In future posts, I'll write more about a few important topics that I've only touched on here: improving patient safety, shared decision making, and practice transformation, including the patient centered (there's that term again!) medical home.

Thursday, October 1, 2009

Taking the Pulse of primary care medicine

Previous posts may have implied that restoring an adequate supply of U.S. primary care physicians is all about money - that is, less student loan debt and reducing the salary disparity between "front-line" clinicians and subspecialists. If only it were that simple! Alas, even if student loans were forgiven and salaries were doubled, it is unlikely that students would immediately flock to family medicine, pediatrics, and general internal medicine. The reason: time - or more precisely, a lack of it.

Paul Gross, MD, an academic family physician at Montefiore Medical Center in New York and editor of the online magazine Pulse: voices from the heart of medicine, recently wrote a poignant piece about the challenges of family doctoring in the context of 15-minute (or shorter) appointment slots. In "Late Again," Dr. Gross observes:

"The joy of primary care is also its curse. With each patient, I have to keep track of everything--the trivial and life-threatening, the physical and mental, the acute, the chronic and the preventive. And try as I might, I simply don't have enough time. ... My colleagues and I are often still seeing our morning patients at 1:00, when our afternoon session is supposed to begin. Lunch hour? Wouldn't it be nice. And I have it easy. One hears of offices scheduling patients every ten minutes--every ten minutes!--and doctors "seeing" fifty patients a day.

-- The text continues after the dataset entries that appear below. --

-- ==== Sys2Proof/Laws/Memory.lean ====
section
/-! SUPPORT. Byte stores: the canonical form, that every operation keeps it, and reading after writing. -/

namespace Sys2Proof.Machine

/-- The canonical form one entry at a time. -/
theorem Memory.wf_cons (c : Host.Cell) (m : Memory) :
    Memory.wf (c :: m) = true ↔ c.2 ≠ 0 ∧ (∀ d ∈ m, c.1 < d.1) ∧ Memory.wf m = true := by
  induction m generalizing c with
  | nil => obtain ⟨a, v⟩ := c; simp [Memory.wf]
  | cons d m ih =>
    obtain ⟨a, v⟩ := c
    obtain ⟨b, w⟩ := d
    simp only [Memory.wf, Bool.and_eq_true, bne_iff_ne, decide_eq_true_eq, List.mem_cons, forall_eq_or_imp]
    constructor
    · rintro ⟨⟨hv, hab⟩, hm⟩
      exact ⟨hv, ⟨hab, fun d hd => lt_trans hab (((ih (b, w)).mp hm).2.1 d hd)⟩, hm⟩
    · rintro ⟨hv, ⟨hab, -⟩, hm⟩
      exact ⟨⟨hv, hab⟩, hm⟩

theorem Memory.wf_nil : Memory.wf [] = true := rfl

/-- The canonical form is rising addresses and no zero byte. -/
theorem Memory.wf_iff (m : Memory) :
    Memory.wf m = true ↔ m.Pairwise (fun c d => c.1 < d.1) ∧ ∀ c ∈ m, c.2 ≠ 0 := by
  induction m with
  | nil => simp [Memory.wf]
  | cons c m ih =>
    rw [Memory.wf_cons, List.pairwise_cons, ih]
    simp only [List.mem_cons, forall_eq_or_imp]
    tauto

theorem Memory.wf_filter (p : Host.Cell → Bool) (m : Memory) (h : Memory.wf m = true) : Memory.wf (m.filter p) = true := by
  rw [Memory.wf_iff] at h ⊢
  exact ⟨h.1.filter _, fun c hc => h.2 c (List.mem_of_mem_filter hc)⟩

theorem Memory.mem_write (m : Memory) (a : Nat) (v : Byte) (d : Host.Cell) (hd : d ∈ m.write a v) :
    d = (a, v) ∨ d ∈ m := by
  induction m with
  | nil => simp only [Memory.write] at hd; split at hd <;> simp_all
  | cons c m ih =>
    obtain ⟨b, w⟩ := c
    simp only [Memory.write] at hd
    split at hd
    · split at hd
      · exact .inr hd
      · simpa using hd
    · split at hd
      · split at hd
        · exact .inr (List.mem_cons_of_mem _ hd)
        · rcases List.mem_cons.mp hd with h | h
          · exact .inl h
          · exact .inr (List.mem_cons_of_mem _ h)
      · rcases List.mem_cons.mp hd with h | h
        · exact .inr (h ▸ List.mem_cons_self)
        · rcases ih h with h | h
          · exact .inl h
          · exact .inr (List.mem_cons_of_mem _ h)

theorem Memory.wf_write (m : Memory) (a : Nat) (v : Byte) (h : Memory.wf m = true) : Memory.wf (m.write a v) = true := by
  induction m with
  | nil => simp only [Memory.write]; split <;> simp_all [Memory.wf]
  | cons c m ih =>
    obtain ⟨b, w⟩ := c
    obtain ⟨hw, hlt, hm⟩ := (Memory.wf_cons (b, w) m).mp h
    simp only [Memory.write]
    split
    · rename_i hab
      split
      · exact h
      · rename_i hv
        refine (Memory.wf_cons _ _).mpr ⟨hv, fun d hd => ?_, h⟩
        rcases List.mem_cons.mp hd with rfl | hd
        · exact hab
        · exact lt_trans hab (hlt d hd)
    · split
      · rename_i hab
        split
        · exact hm
        · rename_i hv
          exact (Memory.wf_cons _ _).mpr ⟨hv, fun d hd => hab ▸ hlt d hd, hm⟩
      · refine (Memory.wf_cons _ _).mpr ⟨hw, fun d hd => ?_, ih hm⟩
        rcases Memory.mem_write m a v d hd with rfl | hd
        · show b < a
          omega
        · exact hlt d hd

theorem Memory.read_of_lt (m : Memory) (a : Nat) (h : ∀ d ∈ m, a < d.1) : m.read a = 0 := by
  cases m with
  | nil => rfl
  | cons c m =>
    obtain ⟨b, w⟩ := c
    have : a < b := h (b, w) List.mem_cons_self
    simp [Memory.read, this, Nat.ne_of_lt this]

theorem Memory.read_write_same (m : Memory) (a : Nat) (v : Byte) (h : Memory.wf m = true) : (m.write a v).read a = v := by
  induction m with
  | nil => simp only [Memory.write]; split <;> simp_all [Memory.read]
  | cons c m ih =>
    obtain ⟨b, w⟩ := c
    obtain ⟨-, hlt, hm⟩ := (Memory.wf_cons (b, w) m).mp h
    simp only [Memory.write]
    split
    · rename_i hab
      split
      · simp_all [Memory.read, Nat.ne_of_lt hab]
      · simp [Memory.read]
    · split
      · rename_i hab
        split
        · rename_i hv
          rw [Memory.read_of_lt m a (fun d hd => hab ▸ hlt d hd), hv]
        · simp [Memory.read]
      · rename_i h1 h2
        simp only [Memory.read, h2, if_false, h1]
        exact ih hm

theorem Memory.read_write_other (m : Memory) (a a' : Nat) (v : Byte) (hne : a' ≠ a) (h : Memory.wf m = true) :
    (m.write a v).read a' = m.read a' := by
  induction m with
  | nil =>
    simp only [Memory.write]
    split
    · rfl
    · simp [Memory.read, hne]
  | cons c m ih =>
    obtain ⟨b, w⟩ := c
    obtain ⟨-, hlt, hm⟩ := (Memory.wf_cons (b, w) m).mp h
    simp only [Memory.write]
    split
    · rename_i hab
      split
      · rfl
      · simp only [Memory.read, hne, if_false]
        split
        · rename_i h1
          have h2 : a' ≠ b := by omega
          have h3 : a' < b := by omega
          simp [h2, h3]
        · rfl
    · split
      · rename_i hab
        subst hab
        split
        · simp only [Memory.read, hne, if_false]
          split
          · rename_i h1
            exact Memory.read_of_lt m a' (fun d hd => lt_trans h1 (hlt d hd))
          · rfl
        · simp [Memory.read, hne]
      · simp only [Memory.read]
        split
        · rfl
        · split
          · rfl
          · exact ih hm

theorem Memory.wf_writeBytes (bs : List Byte) : ∀ (m : Memory) (a : Nat), Memory.wf m = true →
    Memory.wf (m.writeBytes a bs) = true := by
  induction bs with
  | nil => intro m a h; exact h
  | cons b bs ih => intro m a h; exact ih _ _ (Memory.wf_write m a b h)

theorem Memory.read_writeBytes_other (bs : List Byte) : ∀ (m : Memory) (a a' : Nat), Memory.wf m = true →
    (a' < a ∨ a + bs.length ≤ a') → (m.writeBytes a bs).read a' = m.read a' := by
  induction bs with
  | nil => intro m a a' _ _; rfl
  | cons b bs ih =>
    intro m a a' h hr
    simp only [List.length_cons] at hr
    show ((m.write a b).writeBytes (a + 1) bs).read a' = m.read a'
    rw [ih _ _ _ (Memory.wf_write m a b h) (by omega), Memory.read_write_other m a a' b (by omega) h]

theorem Memory.wf_writeLe (m : Memory) (a n v : Nat) (h : Memory.wf m = true) : Memory.wf (m.writeLe a n v) = true :=
  Memory.wf_writeBytes _ m a h

theorem leBytes_length (n : Nat) : ∀ v, (leBytes n v).length = n := by
  induction n with
  | zero => intro v; rfl
  | succ n ih => intro v; simp [leBytes, ih]

theorem Memory.read_writeLe_other (m : Memory) (a a' n v : Nat) (h : Memory.wf m = true) (hr : a' < a ∨ a + n ≤ a') :
    (m.writeLe a n v).read a' = m.read a' :=
  Memory.read_writeBytes_other _ m a a' h (by rw [leBytes_length]; exact hr)

theorem Memory.wf_clear (m : Memory) (a n : Nat) (h : Memory.wf m = true) : Memory.wf (m.clear a n) = true :=
  Memory.wf_filter _ m h

theorem Memory.wf_slice (m : Memory) (a n : Nat) (h : Memory.wf m = true) : Memory.wf (m.slice a n) = true :=
  Memory.wf_filter _ m h

theorem Memory.wf_foldl {α : Type} (f : Memory → α → Memory) (hf : ∀ m x, Memory.wf m = true → Memory.wf (f m x) = true)
    (xs : List α) : ∀ m, Memory.wf m = true → Memory.wf (xs.foldl f m) = true := by
  induction xs with
  | nil => intro m h; exact h
  | cons x xs ih => intro m h; exact ih _ (hf m x h)

theorem Memory.wf_writeCells (m : Memory) (cs : List Host.Cell) (h : Memory.wf m = true) : Memory.wf (m.writeCells cs) = true :=
  Memory.wf_foldl _ (fun m c h => Memory.wf_write m c.1 c.2 h) cs m h

theorem Memory.wf_move (m : Memory) (old new size : Nat) (h : Memory.wf m = true) :
    Memory.wf (m.move old new size) = true :=
  Memory.wf_foldl _ (fun m c h => Memory.wf_write m (c.1 - old + new) c.2 h) _ _ (Memory.wf_clear m new size h)

theorem Memory.wf_markEntry (m : Memory) (e : Nat) (w : Bool) (h : Memory.wf m = true) : Memory.wf (markEntry m e w) = true :=
  Memory.wf_writeLe _ _ _ _ h

end Sys2Proof.Machine
end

Doctors talk of running on a hamster wheel. Patients complain that their doctors seem distracted, don't take the time to listen, and run late--as I routinely do. Am I a bad doctor--disorganized and inefficient? Or maybe I'm doomed to fall short as I bump up against powerful economic forces--the 'do-more-with-less' pressures that make medical administrators everywhere create schedules like mine, designed to bring in enough money to keep health centers afloat but which end up hustling me and my patients along at an impossible pace. As a nation, we are now trying to fix our foundering healthcare system. Before we set new rules in place, shouldn't we first ask this basic question: how much time is actually required to see a patient?"

As all physicians know, time spent with patients doesn't include time spent documenting visits, reviewing test results, making referrals, filling out administrative paperwork, et cetera. A 2007 study in the Annals of Internal Medicine estimated that doctors in an academic geriatric practice who saw only 14 patients per day (most docs in private practice see 30 to 40) spent nearly 8 hours per week on these non-reimbursed tasks. This reality has led some solo family physicians to adopt a no-frills practice model that relies on few (or no) staff, leading to lower overhead costs and more time to see patients. Unfortunately, more time per patient means fewer patients per day, so such a model applied nationwide would require training even more family physicians, in addition to the ones we already don't have.